* Aim of the exercise:
Set down exactly the entries below, beginning at their first line and ending at the line with "(∃ c ∈ (rest.drop".

* Source records:
►

-- ==== Sys2Proof/Machine/StatusCommands.lean ====
section
/-! DEFINITION. The status and latch commands: `WREN`, `WRDIS`, `RDSR`, `WRSR` (spec/41_flash_commands.md section 2). -/

namespace Sys2Proof.Machine

/-- `WREN` (R144): `WEN <- 1`. -/
def execWren (s : State) : Host.Outcome State Fault Refusal :=
  whenReady s (.next ((s.reply (s.freeBytes 1) 1).setFsr (setWen s.fsr true)))

/-- `WRDIS` (R145): `WEN <- 0`. -/
def execWrdis (s : State) : Host.Outcome State Fault Refusal :=
  whenReady s (.next ((s.reply (s.freeBytes 1) 1).setFsr (setWen s.fsr false)))

/-- `RDSR` (R146): `r[1]` is the FSR, bits 1 and 0 drawn; allowed while busy; the fill byte is ignored. -/
def execRdsr (_fill : Byte) (s : State) : Host.Outcome State Fault Refusal :=
  inProgramMode s (.next (s.reply [s.freeByte 0, statusRead s.fsr (s.freeBit 1) (s.freeBit 2)] 3))

/-- `WRSR` (R147): `INFEN <- v[3]`, honoured whether or not `WEN` is set; the other bits but `RDYN` kept or taken from
`v`. -/
def execWrsr (v : Byte) (s : State) : Host.Outcome State Fault Refusal :=
  whenReady s (.next ((s.reply (s.freeBytes 2) 3).setFsr (statusWritten s.fsr v (s.freeByte 2))))

end Sys2Proof.Machine
end

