/-- The order of the tests S2 to S6 of R111 on a line that begins with the colon, in either letter case: each test's error
is given where every test before it has passed and it fails. The cases exclude each other and leave no line out: where all
have passed, the record type decides. -/
def Obligations.HexTestsInOrder : Prop :=
  ∀ (cap : Nat) (rest : List Byte),
    (rest.length + 1 < 9 → decodeHex cap (startCode :: rest) = .error .truncatedLine) ∧
    (9 ≤ rest.length + 1 → (∃ c ∈ rest.take 8, hexVal c = none) →
      decodeHex cap (startCode :: rest) = .error .malformedLine) ∧
    (∀ cc ah al tt : Byte, hexBytes (rest.take 8) = some [cc, ah, al, tt] →
      (cap < cc.toNat → decodeHex cap (startCode :: rest) = .error .bufferTooSmall) ∧
      (cc.toNat ≤ cap → rest.length + 1 < 11 + 2 * cc.toNat →
        decodeHex cap (startCode :: rest) = .error .truncatedLine) ∧
      (cc.toNat ≤ cap → 11 + 2 * cc.toNat ≤ rest.length + 1 →
        (∃ c ∈ (rest.drop 8).take (2 * cc.toNat + 2), hexVal c = none) →
        decodeHex cap (startCode :: rest) = .error .malformedLine) ∧
      (∀ bytes : List Byte, cc.toNat ≤ cap → 11 + 2 * cc.toNat ≤ rest.length + 1 →
        hexBytes ((rest.drop 8).take (2 * cc.toNat + 2)) = some bytes →
        ((cc.toNat + ah.toNat + al.toNat + tt.toNat + (bytes.map BitVec.toNat).sum) % 256 ≠ 0 →
          decodeHex cap (startCode :: rest) = .error .checksumMismatch) ∧
        ((cc.toNat + ah.toNat + al.toNat + tt.toNat + (bytes.map BitVec.toNat).sum) % 256 = 0 →
          (tt = 0x00#8 → decodeHex cap (startCode :: rest) =
            .ok (.hexData (addressOf ah al) (bytes.take cc.toNat) (bytes.getD cc.toNat 0#8))) ∧
          (tt = 0x01#8 → decodeHex cap (startCode :: rest) =
            .ok (.hexEof (addressOf ah al) (bytes.take cc.toNat) (bytes.getD cc.toNat 0#8))) ∧
          (2 ≤ tt.toNat → decodeHex cap (startCode :: rest) = .error .unsupportedRecordType))))

/-- R119: a record type from 0x02 on, everything before it in order. -/
def Obligations.UnsupportedRecordTypeFails : Prop :=
  ∀ (cap : Nat) (a : Half) (type : Byte) (d : List Byte) (k : Byte) (tail : List Byte),
    d.length ≤ Config.hexMaxPayload → d.length ≤ cap → 2 ≤ type.toNat → checksumOk a type.toNat d k = true →
      decodeHex cap (encodeLine a type d k ++ tail) = .error .unsupportedRecordType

◄

* Answer box:
-- ==== Sys2Proof/Machine/StatusCommands.lean ====
section
/-! DEFINITION. The status and latch commands: `WREN`, `WRDIS`, `RDSR`, `WRSR` (spec/41_flash_commands.md section 2). -/

namespace Sys2Proof.Machine

/-- `WREN` (R144): `WEN <- 1`. -/
def execWren (s : State) : Host.Outcome State Fault Refusal :=
  whenReady s (.next ((s.reply (s.freeBytes 1) 1).setFsr (setWen s.fsr true)))

/-- `WRDIS` (R145): `WEN <- 0`. -/
def execWrdis (s : State) : Host.Outcome State Fault Refusal :=
  whenReady s (.next ((s.reply (s.freeBytes 1) 1).setFsr (setWen s.fsr false)))

/-- `RDSR` (R146): `r[1]` is the FSR, bits 1 and 0 drawn; allowed while busy; the fill byte is ignored. -/
def execRdsr (_fill : Byte) (s : State) : Host.Outcome State Fault Refusal :=
  inProgramMode s (.next (s.reply [s.freeByte 0, statusRead s.fsr (s.freeBit 1) (s.freeBit 2)] 3))

/-- `WRSR` (R147): `INFEN <- v[3]`, honoured whether or not `WEN` is set; the other bits but `RDYN` kept or taken from
`v`. -/
def execWrsr (v : Byte) (s : State) : Host.Outcome State Fault Refusal :=
  whenReady s (.next ((s.reply (s.freeBytes 2) 3).setFsr (statusWritten s.fsr v (s.freeByte 2))))

end Sys2Proof.Machine
end

/-- The order of the tests S2 to S6 of R111 on a line that begins with the colon, in either letter case: each test's error
is given where every test before it has passed and it fails. The cases exclude each other and leave no line out: where all
have passed, the record type decides. -/
def Obligations.HexTestsInOrder : Prop :=
  ∀ (cap : Nat) (rest : List Byte),
    (rest.length + 1 < 9 → decodeHex cap (startCode :: rest) = .error .truncatedLine) ∧
    (9 ≤ rest.length + 1 → (∃ c ∈ rest.take 8, hexVal c = none) →
      decodeHex cap (startCode :: rest) = .error .malformedLine) ∧
    (∀ cc ah al tt : Byte, hexBytes (rest.take 8) = some [cc, ah, al, tt] →
      (cap < cc.toNat → decodeHex cap (startCode :: rest) = .error .bufferTooSmall) ∧
      (cc.toNat ≤ cap → rest.length + 1 < 11 + 2 * cc.toNat →
        decodeHex cap (startCode :: rest) = .error .truncatedLine) ∧
      (cc.toNat ≤ cap → 11 + 2 * cc.toNat ≤ rest.length + 1 →
        (∃ c ∈ (rest.drop 8).take (2 * cc.toNat + 2), hexVal c = none) →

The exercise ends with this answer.